theorem Encode.vfdiv (d : BitVec 5) (a : BitVec 5) (b : BitVec 5) (x : BitVec 1) (y : BitVec 1) (k : BitVec 3) (s : BitVec 3) : Encode.Statement (.vfdiv d a b x y k s) := by
  intro _
  apply decode_of
  have he : encode (.vfdiv d a b x y k s) = 0x1C#6 ++ d ++ a ++ b ++ x ++ y ++ k ++ s ++ 5#3 := rfl
  generalize encode (.vfdiv d a b x y k s) = v0 at he
  have f26_6 : fld v0 26 6 = 28#6 :=
    (congrArg (fld · 26 6) he).trans ((ex_hi _ (5#3) rfl).trans ((ex_hi _ (s) rfl).trans ((ex_hi _ (k) rfl).trans ((ex_hi _ (y) rfl).trans ((ex_hi _ (x) rfl).trans ((ex_hi _ (b) rfl).trans ((ex_hi _ (a) rfl).trans ((ex_hi _ (d) rfl).trans (ex_all _)))))))))
  have f21_5 : fld v0 21 5 = d :=
    (congrArg (fld · 21 5) he).trans ((ex_hi _ (5#3) rfl).trans ((ex_hi _ (s) rfl).trans ((ex_hi _ (k) rfl).trans ((ex_hi _ (y) rfl).trans ((ex_hi _ (x) rfl).trans ((ex_hi _ (b) rfl).trans ((ex_hi _ (a) rfl).trans ((ex_lo _ (d) rfl).trans (ex_all _)))))))))
  have f16_5 : fld v0 16 5 = a :=
    (congrArg (fld · 16 5) he).trans ((ex_hi _ (5#3) rfl).trans ((ex_hi _ (s) rfl).trans ((ex_hi _ (k) rfl).trans ((ex_hi _ (y) rfl).trans ((ex_hi _ (x) rfl).trans ((ex_hi _ (b) rfl).trans ((ex_lo _ (a) rfl).trans (ex_all _))))))))
  have f11_5 : fld v0 11 5 = b :=
    (congrArg (fld · 11 5) he).trans ((ex_hi _ (5#3) rfl).trans ((ex_hi _ (s) rfl).trans ((ex_hi _ (k) rfl).trans ((ex_hi _ (y) rfl).trans ((ex_hi _ (x) rfl).trans ((ex_lo _ (b) rfl).trans (ex_all _)))))))
  have f10_1 : fld v0 10 1 = x :=
    (congrArg (fld · 10 1) he).trans ((ex_hi _ (5#3) rfl).trans ((ex_hi _ (s) rfl).trans ((ex_hi _ (k) rfl).trans ((ex_hi _ (y) rfl).trans ((ex_lo _ (x) rfl).trans (ex_all _))))))
  have f9_1 : fld v0 9 1 = y :=
    (congrArg (fld · 9 1) he).trans ((ex_hi _ (5#3) rfl).trans ((ex_hi _ (s) rfl).trans ((ex_hi _ (k) rfl).trans ((ex_lo _ (y) rfl).trans (ex_all _)))))
  have f6_3 : fld v0 6 3 = k :=
    (congrArg (fld · 6 3) he).trans ((ex_hi _ (5#3) rfl).trans ((ex_hi _ (s) rfl).trans ((ex_lo _ (k) rfl).trans (ex_all _))))
  have f3_3 : fld v0 3 3 = s :=
    (congrArg (fld · 3 3) he).trans ((ex_hi _ (5#3) rfl).trans ((ex_lo _ (s) rfl).trans (ex_all _)))
  have f0_3 : fld v0 0 3 = 5#3 :=
    (congrArg (fld · 0 3) he).trans ((ex_lo _ (5#3) rfl).trans (ex_all _))
  rw [family_Vflt f26_6, decodeVflt]
  simp only [f21_5, f16_5, f11_5, f10_1, f9_1, f6_3, f3_3, f0_3]
  exact rfl

theorem Encode.vfsqrt (d : BitVec 5) (a : BitVec 5) (x : BitVec 1) (k : BitVec 3) (s : BitVec 3) : Encode.Statement (.vfsqrt d a x k s) := by
  intro _
  apply decode_of
  have he : encode (.vfsqrt d a x k s) = 0x1C#6 ++ d ++ a ++ 0#5 ++ x ++ 0#1 ++ k ++ s ++ 6#3 := rfl
  generalize encode (.vfsqrt d a x k s) = v0 at he
  have f26_6 : fld v0 26 6 = 28#6 :=
    (congrArg (fld · 26 6) he).trans ((ex_hi _ (6#3) rfl).trans ((ex_hi _ (s) rfl).trans ((ex_hi _ (k) rfl).trans ((ex_hi _ (0#1) rfl).trans ((ex_hi _ (x) rfl).trans ((ex_hi _ (0#5) rfl).trans ((ex_hi _ (a) rfl).trans ((ex_hi _ (d) rfl).trans (ex_all _)))))))))
  have f21_5 : fld v0 21 5 = d :=
    (congrArg (fld · 21 5) he).trans ((ex_hi _ (6#3) rfl).trans ((ex_hi _ (s) rfl).trans ((ex_hi _ (k) rfl).trans ((ex_hi _ (0#1) rfl).trans ((ex_hi _ (x) rfl).trans ((ex_hi _ (0#5) rfl).trans ((ex_hi _ (a) rfl).trans ((ex_lo _ (d) rfl).trans (ex_all _)))))))))
  have f16_5 : fld v0 16 5 = a :=
    (congrArg (fld · 16 5) he).trans ((ex_hi _ (6#3) rfl).trans ((ex_hi _ (s) rfl).trans ((ex_hi _ (k) rfl).trans ((ex_hi _ (0#1) rfl).trans ((ex_hi _ (x) rfl).trans ((ex_hi _ (0#5) rfl).trans ((ex_lo _ (a) rfl).trans (ex_all _))))))))
  have f11_5 : fld v0 11 5 = 0#5 :=
    (congrArg (fld · 11 5) he).trans ((ex_hi _ (6#3) rfl).trans ((ex_hi _ (s) rfl).trans ((ex_hi _ (k) rfl).trans ((ex_hi _ (0#1) rfl).trans ((ex_hi _ (x) rfl).trans ((ex_lo _ (0#5) rfl).trans (ex_all _)))))))
  have f10_1 : fld v0 10 1 = x :=
    (congrArg (fld · 10 1) he).trans ((ex_hi _ (6#3) rfl).trans ((ex_hi _ (s) rfl).trans ((ex_hi _ (k) rfl).trans ((ex_hi _ (0#1) rfl).trans ((ex_lo _ (x) rfl).trans (ex_all _))))))
  have f9_1 : fld v0 9 1 = 0#1 :=
    (congrArg (fld · 9 1) he).trans ((ex_hi _ (6#3) rfl).trans ((ex_hi _ (s) rfl).trans ((ex_hi _ (k) rfl).trans ((ex_lo _ (0#1) rfl).trans (ex_all _)))))
  have f6_3 : fld v0 6 3 = k :=
    (congrArg (fld · 6 3) he).trans ((ex_hi _ (6#3) rfl).trans ((ex_hi _ (s) rfl).trans ((ex_lo _ (k) rfl).trans (ex_all _))))
  have f3_3 : fld v0 3 3 = s :=
    (congrArg (fld · 3 3) he).trans ((ex_hi _ (6#3) rfl).trans ((ex_lo _ (s) rfl).trans (ex_all _)))
  have f0_3 : fld v0 0 3 = 6#3 :=
    (congrArg (fld · 0 3) he).trans ((ex_lo _ (6#3) rfl).trans (ex_all _))
  rw [family_Vflt f26_6, decodeVflt]
  simp only [f21_5, f16_5, f11_5, f10_1, f9_1, f6_3, f3_3, f0_3]
  exact rfl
......
• _About this task_: When you reach the line in the material above that holds "(congrArg (fld · 9 1) he).trans ((ex_hi _ (5#3)", begin reproducing lines exactly, and stop after the line that holds "have f0_3 : fld v0 0 3 = 5#3".

• _Written response_:
    (congrArg (fld · 9 1) he).trans ((ex_hi _ (5#3) rfl).trans ((ex_hi _ (s) rfl).trans ((ex_hi _ (k) rfl).trans ((ex_lo _ (y) rfl).trans (ex_all _)))))
  have f6_3 : fld v0 6 3 = k :=
    (congrArg (fld · 6 3) he).trans ((ex_hi _ (5#3) rfl).trans ((ex_hi _ (s) rfl).trans ((ex_lo _ (k) rfl).trans (ex_all _))))
  have f3_3 : fld v0 3 3 = s :=
    (congrArg (fld · 3 3) he).trans ((ex_hi _ (5#3) rfl).trans ((ex_lo _ (s) rfl).trans (ex_all _)))
  have f0_3 : fld v0 0 3 = 5#3 :=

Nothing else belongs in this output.